John J. Flynn
Division of Paleontology
American Museum of Natural History
Central Park West at 79th St.
New York, New York
USA

John Flynn is the Frick Curator of Fossil Mammals & Dean, Richard Gilder Graduate School at the American Museum of Natural History. Author of more than 100 scientific publications, Flynn's research focuses on the evolution of mammals and Mesozoic vertebrates, geological dating, plate tectonics, and biogeography. He also is curator for the Museum’s recently opened “Extreme Mammals” exhibit, and has contributed articles to Scientific American, Natural History, and National Geographic, provided scientific expertise for several popular science books, and been featured in numerous television and radio shows, newspapers and magazines. Dr. Flynn has led more than almost 50 paleontological expeditions to Chile, Perú, Colombia, Madagascar, Angola, India, and the Rocky Mountains, supported by the U.S. National Science Foundation, the National Geographic Society, NASA, and other organizations. In 2001 Flynn received a Guggenheim Fellowship for a year of research, writing and expeditions in South America.
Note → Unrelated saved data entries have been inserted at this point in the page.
-- ==== Sys2Proof/Machine/Store.lean ====
section
/-! DEFINITION. The context store (R222 to R231, R239 to R241, R247 to R257): the directory and its checksum, a stream's lists,
stakes and eviction, clears, quotas and stripes. Both the operations of a stage and the entries that a secondary
applies use it. -/

namespace Sys2Proof.Machine

/-! ## Stripes and the directory (R141, R223 to R225) -/

/-- The stripe at position `k` of a stream's list. -/
def StreamCtx.stripe (c : StreamCtx) (st k : Nat) : Nat :=
  match c.stripes with
  | none => 512 * st + k
  | some l => l.getD k 0

/-- The whole stripe list under the quota in force. -/
def StreamCtx.stripeList (c : StreamCtx) (st : Nat) : List Nat := (upto (c.quota / 64)).map (c.stripe st)

/-- Directory index D(s, j), and the granule of slot j. -/
def State.dirIndex (s : State) (st j : Nat) : Nat := 64 * (s.sctx st).stripe st (j / 64) + j % 64
def State.granule (s : State) (st j : Nat) : Nat := 64 * (s.sctx st).stripe st (j / 64) + (j + st) % 64

/-- The CHECKSUM of an entry given with that field zero (R225). -/
def dirCrc (e : Nat) : Nat := (crc16 (leBytes 16 e)).toNat

/-- A valid directory entry (R224). -/
def dirEntry (ksum : Nat) (seq : Word) (loc slot stream : Nat) (staked : Bool) : BitVec 128 :=
  let e := ksum * 2 ^ 84 + seq.toNat * 2 ^ 52 + loc * 2 ^ 27 + slot * 2 ^ 12 + stream * 4 + b2n staked * 2 + 1
  BitVec.ofNat 128 (e + dirCrc e * 2 ^ 92)

def dirValid (e : BitVec 128) : Bool := bit e 0
def dirStaked (e : BitVec 128) : Bool := bit e 1
def dirSeq (e : BitVec 128) : Word := BitVec.ofNat 32 (fld e 83 52)
def dirKsum (e : BitVec 128) : Nat := fld e 91 84

/-- The directory entry of a slot. -/
def State.dirAt (s : State) (st j : Nat) : BitVec 128 := tget 0 s.ctx.dir (s.dirIndex st j)

/-- A slot below the quota is valid. -/
def State.slotValid (s : State) (st j : Nat) : Bool := j < (s.sctx st).quota && dirValid (s.dirAt st j)

/-- Use an entry of the directory cache: 65,536 sets of 16, least recently used out (R222, R252). -/
def State.dirTouch (s : State) (d : Nat) : State :=
  let set := tget [] s.ctx.dcache (d % 65536)
  let hit := set.contains d
  let u := { s with ctx := { s.ctx with dcache := tset [] s.ctx.dcache (d % 65536) ((d :: set.erase d).take 16) } }
  if hit then u else u.count Reg.ctxDcMissCnt 1

/-- Write the directory entry of a slot. -/
def State.setDir (s : State) (st j : Nat) (e : BitVec 128) : State :=
  let d := s.dirIndex st j
  ({ s with ctx := { s.ctx with dir := tset 0 s.ctx.dir d e } }).dirTouch d

/-- Set or clear STAKED of a valid entry. -/
def State.setStaked (s : State) (st j : Nat) (b : Bool) : State :=
  let e := s.dirAt st j
  s.setDir st j (dirEntry (dirKsum e) (dirSeq e) (fld e 51 27) j st b)

/-! ## Near-cache (R145, R252) -/

/-- The set of a granule: the part beside its stack, then the index of R252. -/
def nearSet (g : Nat) : Nat := g / 16 % 4 * 1024 + (g / 64 % 64 * 16 + g % 16)

/-- Read a granule: a hit moves its line to the front; a miss allocates a line where `alloc`. (DEDUCED: log entry 27.) -/
def State.nearRead (s : State) (g : Nat) (alloc : Bool) : State :=
  if !s.rbit Reg.ctxCtl 1 then s
  else
    let set := tget [] s.ctx.near (nearSet g)
    let put := fun (l : List Nat) => { s with ctx := { s.ctx with near := tset [] s.ctx.near (nearSet g) l } }
    if set.contains g then (put (g :: set.erase g)).count Reg.ctxNcHitCnt 1
    else (if alloc then put ((g :: set).take 8) else s).count Reg.ctxNcMissCnt 1

/-- An APPEND puts its slot into the near-cache. -/
def State.nearPut (s : State) (g : Nat) : State :=
  if !s.rbit Reg.ctxCtl 1 then s
  else
    let set := tget [] s.ctx.near (nearSet g)
    { s with ctx := { s.ctx with near := tset [] s.ctx.near (nearSet g) ((g :: set.erase g).take 8) } }

/-! ## Tight codes (R247, R248) -/

/-- The tight code of a group of 32 elements in `fmt` with E8M0 code `code`; none where it has none. -/
def tightCode (fmt : Nat) (elems : List Byte) (code : Byte) : Option Nat :=
  if elems.all (· == 0#8) then none
  else if code = 0xFF#8 then
    let c := f32 (BitVec.ofNat 32 (leNum (elems.take 4)))
    if c.num = 0 then none else some (presentCode false fmt 0 c.abs).toNat
  else
    let m := elems.foldl (fun m b => max m (elemVal fmt b.toNat).1.natAbs) 0
    if m = 0 then none
    else some ((code.toNat : Int) + ceilExp m (65536 * maxV fmt)).toNat

/-- The 56 groups of a slot: 8 of the key, then 48 of the value, as their tight codes (R226). -/
def slotTight (bs : List Byte) : List (Option Nat) :=
  let fmt := (bs.getD 0x74C 0).toNat
  (upto 8).map (fun g => tightCode fmt ((bs.drop (32 * g)).take 32) (bs.getD (0x100 + g) 0)) ++
  (upto 48).map (fun g => tightCode fmt ((bs.drop (0x108 + 32 * g)).take 32) (bs.getD (0x708 + g) 0))

/-- KSUM of a slot (R248). -/
def slotKsum (bs : List Byte) : Nat := ((slotTight bs).take 8).foldl (fun m t => max m (t.getD 0)) 0

/-- The carry codes after an APPEND (R250). -/
def carryAfter (carry : Tbl Byte) (bs : List Byte) : Tbl Byte :=
  ((slotTight bs).zip (upto 56)).foldl (fun m p => match p.1 with
    | some t => tset 0xFF#8 m p.2 (BitVec.ofNat 8 t)
    | none => m) carry

/-! ## Slots and lists -/

/-- A slot's bytes 0x000 to 0x77F; the rest of its 2 KiB is zero (R226). -/
def State.slotBytes (s : State) (g : Nat) : List Byte := padTo 1920 (tget [] s.ctx.slots g)

/-- Clear the context link of every track of a stream that names a slot (R239). -/
def State.unlink (s : State) (st j : Nat) : State :=
  let f := fun (k : Nat) (t : Track) => if k / 512 = st ∧ t.slot = BitVec.ofNat 32 (2 ^ 31 + j) then { t with slot := 0 } else t
  { s with ctx := { s.ctx with tracks := tmap Track.zero f s.ctx.tracks } }

/-- The recent list's entries that pass the check of R240, newest first. (DEDUCED: log entry 27.) -/
def State.recentOk (s : State) (st : Nat) : List (Nat × Word) :=
  (s.sctx st).recent.filter (fun p => s.slotValid st p.1 && dirSeq (s.dirAt st p.1) == p.2)

/-- A slot is staked; its stake entry. -/
def StreamCtx.stakeOf (c : StreamCtx) (j : Nat) : Option StakeEntry := c.stake.find? (fun e => e.slot == j)
def StreamCtx.staked (c : StreamCtx) (j : Nat) : Bool := c.stake.any (fun e => e.slot == j)

/-- Enter a slot in the released list, in increasing SEQ. -/
def insertReleased (p : Nat × Word) : List (Nat × Word) → List (Nat × Word)
  | [] => [p]
  | q :: qs => if p.2.toNat < q.2.toNat then p :: q :: qs else q :: insertReleased p qs

/-- Remove a slot from the stake, released and recent lists. -/
def StreamCtx.forget (c : StreamCtx) (j : Nat) : StreamCtx :=
  { c with stake := c.stake.filter (fun e => e.slot != j), released := c.released.filter (fun p => p.1 != j) }

/-- Invalidate a slot: its entry becomes zero, and no list names it. -/
def State.invalidate (s : State) (st j : Nat) : State :=
  let u := s.setDir st j 0
  let c := (u.sctx st).forget j
  (u.setSctx st { c with recent := c.recent.filter (fun p => p.1 != j) }).unlink st j

/-- A slot or its directory entry has failed its check (R253): invalidated, counted, logged and journalled. -/
def State.slotBad (s : State) (st j : Nat) : State :=
  let q := dirSeq (s.dirAt st j)
  let u := ((s.invalidate st j).count Reg.ctxSlotBadCnt 1).setBits Reg.ctxStat 0x10#32
  (u.logEvent 8 (logArgs [(st, 2), (j, 2), (1, 1)])).journal ⟨4, jBad, st, j, q, []⟩

/-- The next slot of the cursor that is not staked, and the staked slots passed over (R239). -/
def scanCursor (c : StreamCtx) : Nat → Nat → List Nat → Nat × List Nat
  | 0, j, seen => (j, seen)
  | n + 1, j, seen => if c.staked j then scanCursor c n ((j + 1) % c.quota) (seen ++ [j]) else (j, seen)

/-- The slot an APPEND takes, and the stream's lists after it (R239). -/
def StreamCtx.choose (c : StreamCtx) : Nat × StreamCtx :=
  match c.released with
  | p :: ps => (p.1, { c with released := ps })
  | [] =>
    let r := scanCursor c c.quota c.cursor []
    (r.1, { c with
      stake := c.stake.map (fun e => if r.2.contains e.slot then { e with skipped := true } else e)
      cursor := (r.1 + 1) % c.quota })

/-- Write a slot and its directory entry, with the near-cache and the recent list (R239, R252). -/
def State.writeSlot (s : State) (st j : Nat) (seq : Word) (staked : Bool) (bs : List Byte) : State :=
  let g := s.granule st j
  let u := ({ s with ctx := { s.ctx with slots := tset [] s.ctx.slots g bs } }).nearPut g
  let v := u.setDir st j (dirEntry (slotKsum bs) seq g j st staked)
  let c := v.sctx st
  v.setSctx st { c with recent := ((j, seq) :: c.recent).take 4096 }

/-! ## STAKE, UNSTAKE, EVICT (R241) -/

/-- STAKE of a slot: the status of R237. -/
def State.stakeSlot (s : State) (st j : Nat) : State × Nat :=
  let c := s.sctx st
  if !s.slotValid st j then (s, 2)
  else if c.staked j then (s, 0)
  else if c.limit ≤ c.stake.length then (s, 3)
  else
    let q := dirSeq (s.dirAt st j)
    let rel := c.released.any (fun p => p.1 == j)
    let u := (s.setStaked st j true).setSctx st { c with
      stake := c.stake ++ [⟨j, q, rel⟩], released := c.released.filter (fun p => p.1 != j) }
    (u.journal ⟨2, jStaked + (if rel then jSkipped else 0), st, j, q, []⟩, 0)

/-- UNSTAKE of a slot. -/
def State.unstakeSlot (s : State) (st j : Nat) : State × Nat :=
  let c := s.sctx st
  if !s.slotValid st j then (s, 2)
  else match c.stakeOf j with
    | none => (s, 0)
    | some e =>
      let u := (s.setStaked st j false).setSctx st { c with
        stake := c.stake.filter (fun x => x.slot != j)
        released := if e.skipped then insertReleased (j, e.seq) c.released else c.released }
      (u.journal ⟨3, if e.skipped then jReleased else 0, st, j, e.seq, []⟩, 0)

/-- Stake entries in increasing SEQ. -/
def insertStake (e : StakeEntry) : List StakeEntry → List StakeEntry
  | [] => [e]
  | x :: xs => if e.seq.toNat < x.seq.toNat then e :: x :: xs else x :: insertStake e xs
def stakeSorted (l : List StakeEntry) : List StakeEntry := l.foldl (fun a e => insertStake e a) []

/-- UNSTAKE ALL. -/
def State.unstakeAll (s : State) (st : Nat) : State :=
  (stakeSorted (s.sctx st).stake).foldl (fun u e => (u.unstakeSlot st e.slot).1) s

/-- EVICT of a slot. -/
def State.evictSlot (s : State) (st j : Nat) : State × Nat :=
  let c := s.sctx st
  if !s.slotValid st j then (s, 2)
  else if c.staked j then (s, 4)
  else
    let q := dirSeq (s.dirAt st j)
    let u := (s.setDir st j 0).setSctx st { c with released := c.released.filter (fun p => p.1 != j) }
    ((u.unlink st j).journal ⟨4, 0, st, j, q, []⟩, 0)

/-- EVICT ALL: every slot invalid, lists empty, CURSOR 0, carry reset (R241, R250). -/
def State.evictAll (s : State) (st : Nat) : State :=
  let c := s.sctx st
  let ks := c.stripeList st
  let dir := s.ctx.dir.filter (fun p => !(ks.contains (p.1 / 64)))
  let u := { s with ctx := { s.ctx with dir := dir } }
  let v := u.setSctx st { c with cursor := 0, stake := [], released := [], recent := [], carry := [] }
  v.journal ⟨5, 0, st, 0, 0, []⟩

/-- A stream CLEAR: EVICT ALL together with the stream's track entries (R255). -/
def State.clearStream (s : State) (st : Nat) : State :=
  let u := s.evictAll st
  { u with ctx := { u.ctx with tracks := u.ctx.tracks.filter (fun p => p.1 / 512 != st) } }

/-- Clear the store as at reset (R257): the directory, every list, the carry codes and the tracks. -/
def State.clearStore (s : State) : State :=
  let f := fun (_ : Nat) (c : StreamCtx) =>
    { c with cursor := 0, stake := [], released := [], recent := [], carry := [] }
  let u := { s with ctx := { s.ctx with
    dir := [], tracks := [], near := [], dcache := [], streams := tmap StreamCtx.zero f s.ctx.streams } }
  u.setBits Reg.ctxStat 0x2#32

/-! ## Quotas (R229, R230, R142) -/

/-- The effective staking limit. -/
def stakeLimit (quota stakeMax : Nat) : Nat := if quota < 128 then 0 else min stakeMax (min 4096 (quota - 64))

/-- Evict a valid slot by force, staked or not (R229). -/
def State.forceEvict (s : State) (st j : Nat) : State :=
  let q := dirSeq (s.dirAt st j)
  (((s.invalidate st j).count Reg.ctxForcedEvictCnt 1).setBits Reg.ctxStat 0x8#32).journal ⟨4, jForced, st, j, q, []⟩

/-- Shrink a stream's quota: the slots of the stripes at the end are evicted and the stripes returned.
(DEDUCED: log entry 26.) -/
def State.shrinkQuota (s : State) (st q : Nat) : State :=
  let c := s.sctx st
  if c.quota ≤ q then s
  else
    let js := (upto (c.quota - q)).map (q + ·)
    let u := js.foldl (fun u j => if u.slotValid st j then u.forceEvict st j else u) s
    let d := u.sctx st
    let ks := d.stripeList st
    let v := u.setSctx st { d with
      quota := q, stripes := some (ks.take (q / 64)), cursor := if q ≤ d.cursor then 0 else d.cursor }
    { v with ctx := { v.ctx with free := v.ctx.free ++ ks.drop (q / 64) } }

/-- Grow a stream's quota from the free list, as far as that goes. (DEDUCED: log entry 26.) -/
def State.growQuota (s : State) (st q : Nat) : State :=
  let c := s.sctx st
  if q ≤ c.quota then s
  else
    let want := (q - c.quota) / 64
    let got := s.ctx.free.take want
    let ks := c.stripeList st ++ got
    let u := s.setSctx st { c with quota := 64 * ks.length, stripes := some ks }
    let v := { u with ctx := { u.ctx with free := u.ctx.free.drop want } }
    if got.length < want then v.setBits Reg.ctxStat 0x4#32 else v

/-- Objects QUOTA and STAKE_MAX of a stream (R261). -/
def State.quotaObj (s : State) (st : Nat) : Nat := s.objVal (256 * (0x6100 + st) + 1) 32768
def State.stakeMaxObj (s : State) (st : Nat) : Nat := s.objVal (256 * (0x6100 + st) + 2) 1024

/-- At commit, every stream's quota takes its written value: shrinkage first, then growth, in stream order (log entry
26), and the staking limit follows (R229, R230). (DEDUCED: log entry 26.) -/
def State.applyQuotas (s : State) : State :=
  let u := (upto 1024).foldl (fun u st => u.shrinkQuota st (u.quotaObj st)) s
  let v := (upto 1024).foldl (fun u st => u.growQuota st (u.quotaObj st)) u
  (upto 1024).foldl (fun w st =>
    let c := w.sctx st
    w.setSctx st { c with limit := stakeLimit c.quota (w.stakeMaxObj st) }) v

/-! ## Counts shown by reads (R260, R261) -/

/-- Valid slots of a stream. -/
def State.validCount (s : State) (st : Nat) : Nat :=
  let ks := (s.sctx st).stripeList st
  (s.ctx.dir.filter (fun p => ks.contains (p.1 / 64))).length

/-- The newest SEQ: that of the newest valid slot in the recent list, 0 where there is none. -/
def State.newestSeq (s : State) (st : Nat) : Word := match s.recentOk st with | p :: _ => p.2 | [] => 0

end Sys2Proof.Machine
end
He has served as a member of the External Advisory Board for Yale's Peabody Museum, and elected President (1999-2001) and member of the Board/Executive Committee (1993-2002), as well as recipient of the Joseph T. Gregory Award (2007) and the Alfred Sherwood Romer Prize, of the Society of Vertebrate Paleontology. With a specialty in mammalian paleontology and paleomagnetism, Flynn has spent his career searching for important new fossil mammal localities, as well as developing better ways to read the age of rocks and fossils, leading to more accurate geological time scales. He has contributed to numerous public education projects (university, museum, web, and popular science), is actively pursuing research on mammalian evolution (particularly the anatomy, DNA and evolution of Carnivora and extinct relatives), and has current field programs focusing on the Andes Mountains of Chile, Amazon Basin of Perú, and Mesozoic deposits of Madagascar and India.